End users are automatically redirected to HarborLink’s NOC using the WISPr (Wireless Internet Service Provider roaming) protocol—and Ruckus’ FlexMaster management platform proactively monitors each system. “Integrating WISPr into our access points and using the TR-069 protocol to automatically enable remote management to a central system, those were the keys to this,” Callisch says.

And the gas station owner doesn’t have to do any configuration at all. “What Rick does when he gets these access points is he runs them through a config process that takes a couple of minutes—and then, once that config process is done, he ships it to the franchisee, who just literally plugs it in,” Callisch says.

Tangeman says it takes about two minutes for HarborLink to configure an access point (the system uses Ruckus’ ZoneFlex 2942 Smart Wi-Fi APs), and the jobbers are reporting that it takes them about two minutes to deploy. “So we can take an order, and in two minutes have that thing configured, put it in the box with all the stuff that BP has sent to us already, and send it out that same day to them—and then, two minutes after they receive it, they can be up and online with it configured for their content, their information, the whole works,” he says.

Encouraging bandwidth usage

The company’s aim from the beginning, Tangeman says, has been to encourage use of bandwidth-intensive applications—the initial splash page, he says, always includes full-motion content, specifically so the user understands that the service is capable of supporting that kind of traffic.

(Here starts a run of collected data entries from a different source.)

/-! ### Datagrams -/

/-- The datagram forms on a ready machine (`43_command_sequencer.md` R181, R183, `30_encoding.md` R92): a path that
resolves goes to the lowest-numbered idle port, whose operands and command are those of the datagram. That it may be
any port, one that software writes too, is the model's choice (log 37), and so is that the store it resolves to may be
one at or above `P_NSTORE` (log 32). -/
def Obligations.DatagramsDispatch : Prop :=
  (∀ (s : State) (path : List Byte) (frame store : Word) (q : Port), s.ready = true →
    s.par.resolve.lookup path = some store → s.portExists q = true → (s.port q).busy = false →
    (∀ p, p < q → (s.port p).busy = true) →
    ∃ t, exec (.showDatagram path frame) s = .next t ∧
      t.port q = { s.port q with
        arg0 := frame, arg1 := store, busy := true, opcode := 0x30#8
        seq := { (s.port q).seq with kind := .showCmd, phase := .validate, idx := frame, store := store } } ∧
      PortFrame q s t ∧ KeepsRing s t ∧ t.tk = s.tk ∧ t.log = s.log) ∧
  (∀ (s : State) (path : List Byte) (first last fps store : Word) (q : Port), s.ready = true →
    s.par.resolve.lookup path = some store → s.portExists q = true → (s.port q).busy = false →
    (∀ p, p < q → (s.port p).busy = true) →
    ∃ t, exec (.playDatagram path first last fps) s = .next t ∧
      t.port q = { s.port q with
        arg0 := first, arg1 := store, arg2 := last, arg3 := fps, busy := true, opcode := 0x31#8
        seq := { (s.port q).seq with
          kind := .playCmd, phase := .validate, first := first, store := store, upto := last, fps := fps } } ∧
      PortFrame q s t ∧ KeepsRing s t ∧ t.tk = s.tk ∧ t.log = s.log) ∧
  ∀ (s : State) (q : Port), s.ready = true → s.portExists q = true → (s.port q).busy = false →
    (∀ p, p < q → (s.port p).busy = true) →
    ∃ t, exec .stopDatagram s = .next t ∧
      t.port q = { s.port q with
        busy := true, opcode := 0x32#8, seq := { (s.port q).seq with kind := .stopCmd, phase := .acq } } ∧
      PortFrame q s t ∧ KeepsRing s t ∧ t.tk = s.tk ∧ t.log = s.log

/-- The datagrams that reach no port (R181-R183): unrecognised text is logged with its length; a path that is
MISSING logs `IO_ERROR`; with every port busy the datagram is dropped and logged; a machine that is not ready takes
none, recognised or not (log 16). Nothing else changes. -/
def Obligations.DatagramsNotDispatched : Prop :=
  (∀ (s : State) (d : List Byte) (e : DecodeError), s.ready = true → decodeDatagram d = .error e →
    d.length < 2 ^ 32 → deliverDatagram d s =
      .next { s with log := s.log ++ [⟨s.tNow, none, .dgramUnrecognized, BitVec.ofNat 32 d.length, 0⟩] }) ∧
  ∀ s : State,
    (s.ready = false → ∀ d, deliverDatagram d s = .next s) ∧
    (s.ready = false → ∀ path a b c, exec (.showDatagram path a) s = .next s ∧
      exec (.playDatagram path a b c) s = .next s ∧ exec .stopDatagram s = .next s) ∧
    (s.ready = true → ∀ path a b c, s.par.resolve.lookup path = none →
      exec (.showDatagram path a) s = .next { s with log := s.log ++ [⟨s.tNow, none, .ioError, 0, 0⟩] } ∧
      exec (.playDatagram path a b c) s = .next { s with log := s.log ++ [⟨s.tNow, none, .ioError, 0, 0⟩] }) ∧
    (s.ready = true → (∀ q, s.portExists q = true → (s.port q).busy = true) →
      (∀ path a b c store, s.par.resolve.lookup path = some store →
        exec (.showDatagram path a) s =
          .next { s with log := s.log ++ [⟨s.tNow, none, .dgramDropped, 0x30#32, 0⟩] } ∧
        exec (.playDatagram path a b c) s =
          .next { s with log := s.log ++ [⟨s.tNow, none, .dgramDropped, 0x31#32, 0⟩] }) ∧
      exec .stopDatagram s = .next { s with log := s.log ++ [⟨s.tNow, none, .dgramDropped, 0x32#32, 0⟩] })

/-! ### Registers, lock and reset -/

/-- R30, R32, R33, R25: the fields of the packed status registers; bit q of `TK_WAIT` is set when q waits, and the
bits at and above `P_NREQ` read 0. The numbers of `RC.STATE` (R125), of `PHASE` (R170) and of the result codes (R86),
which a `RESULT` register holds in bits 7:0 (R33). -/
def Obligations.StatusRegisters : Prop :=
  (∀ p ∈ [(RcState.idle, 0), (.setup, 1), (.fill, 2), (.start, 3), (.drain, 4), (.sleep, 5), (.check, 6)],
    p.1.code = p.2) ∧
  (∀ p ∈ [(Phase.none, 0), (.validate, 1), (.acq, 2), (.clock, 3), (.poll, 4), (.xfer, 5), (.backoff, 6), (.pace, 7),
      (.release, 8)], p.1.code = p.2) ∧
  (∀ p ∈ [(Result.ok, 0x00#8), (.stillHeld, 0x01#8), (.preempted, 0x02#8), (.eUnderrun, 0x10#8), (.eTimeout, 0x11#8),
      (.eUnconsumed, 0x12#8), (.eChannels, 0x20#8), (.eRange, 0x21#8), (.eIo, 0x22#8), (.eConfig, 0x30#8),
      (.eNotReady, 0x31#8), (.eNotHolder, 0x40#8), (.eReentry, 0x41#8), (.eIllegal, 0x42#8)],
    p.1.code = p.2 ∧ p.1.word = p.2.setWidth 32) ∧
  ∀ (s : State) (q : Port),
    ((s.rcStatus.extractLsb' 0 4).toNat = s.rc.state.code ∧ (s.rcStatus.getLsbD 4 = decide (s.rc.state ≠ .idle)) ∧
      (s.rcStatus.extractLsb' 5 2).toNat = s.rc.cur.val ∧ s.rcStatus.getLsbD 7 = false ∧
      s.rcStatus.extractLsb' 8 8 = s.rc.result.code ∧ s.rcStatus.getLsbD 16 = s.rc.flags.underrun ∧
      s.rcStatus.getLsbD 17 = s.rc.flags.timeout ∧ s.rcStatus.getLsbD 18 = s.rc.flags.unconsumed ∧
      (s.rcStatus.extractLsb' 19 5).toNat = s.rc.owner.val ∧ s.rcStatus.extractLsb' 24 8 = 0#8) ∧
    (s.tkStatus.getLsbD 0 = decide (s.tk.state = .held) ∧ s.tkStatus.extractLsb' 1 7 = 0#7 ∧
      (s.tkStatus.extractLsb' 8 5).toNat = (if s.tk.state = .held then s.tk.holder.val else 0) ∧
      s.tkStatus.extractLsb' 13 19 = 0#19) ∧
    (∀ p : Port, s.tkWait.getLsbD p.val = (decide (p.val < s.par.nreq) && s.waiting p)) ∧
    ((s.port q).status.getLsbD 0 = (s.port q).busy ∧ (s.port q).status.getLsbD 1 = (s.port q).blocked ∧
      (s.port q).status.getLsbD 2 = (s.port q).ovr ∧ (s.port q).status.getLsbD 3 = false ∧
      ((s.port q).status.extractLsb' 4 4).toNat = (s.port q).seq.phase.code ∧
      (s.port q).status.extractLsb' 8 8 = (s.port q).opcode ∧ (s.port q).status.extractLsb' 16 16 = 0#16) ∧
    (s.cfgCtrl.getLsbD 0 = s.cfg.locked ∧ s.cfgCtrl.getLsbD 1 = s.cfg.cfgErr ∧
      s.cfgCtrl.getLsbD 2 = s.cfg.hwErr ∧ s.cfgCtrl.getLsbD 3 = s.cfg.fatal ∧ s.cfgCtrl.extractLsb' 4 28 = 0#28)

The idea, Tangeman says, is to be ready for the inevitable (and exponential) increase in demand for bandwidth as Wi-Fi devices continue to proliferate. “We had to look down the pike to the future,” he says. “The ability to differentiate or be optimized for voice, video, and data right now was key to us.”

Wi-Fi is currently the only technology, Callisch says, that can affordably provide that kind of capacity. “I can’t sit here and tell you, ‘Well, someone’s going to drive into one of these [gas stations] and they’re going to do a videoconference in their car,’ but it’s absolutely possible now… history has shown that if you deliver capacity to the end user, they will find a way to use it,” he says.

And Callisch notes that the system can be used for much more than public access. “It can be used for digital signage, it can be used for back end operations, it can be used for all kinds of different applications—so getting a reliable connection that can do much more than just vanilla data traffic was important,” he says.

The point, Tangeman says, is that offerings like these have to be ready for what’s coming next, whatever it may be. “We like to say we’re in the device management business,” he says. “We’re going to be a gateway to all these things, because I’m not out there inventing them—I’m just letting them happen.”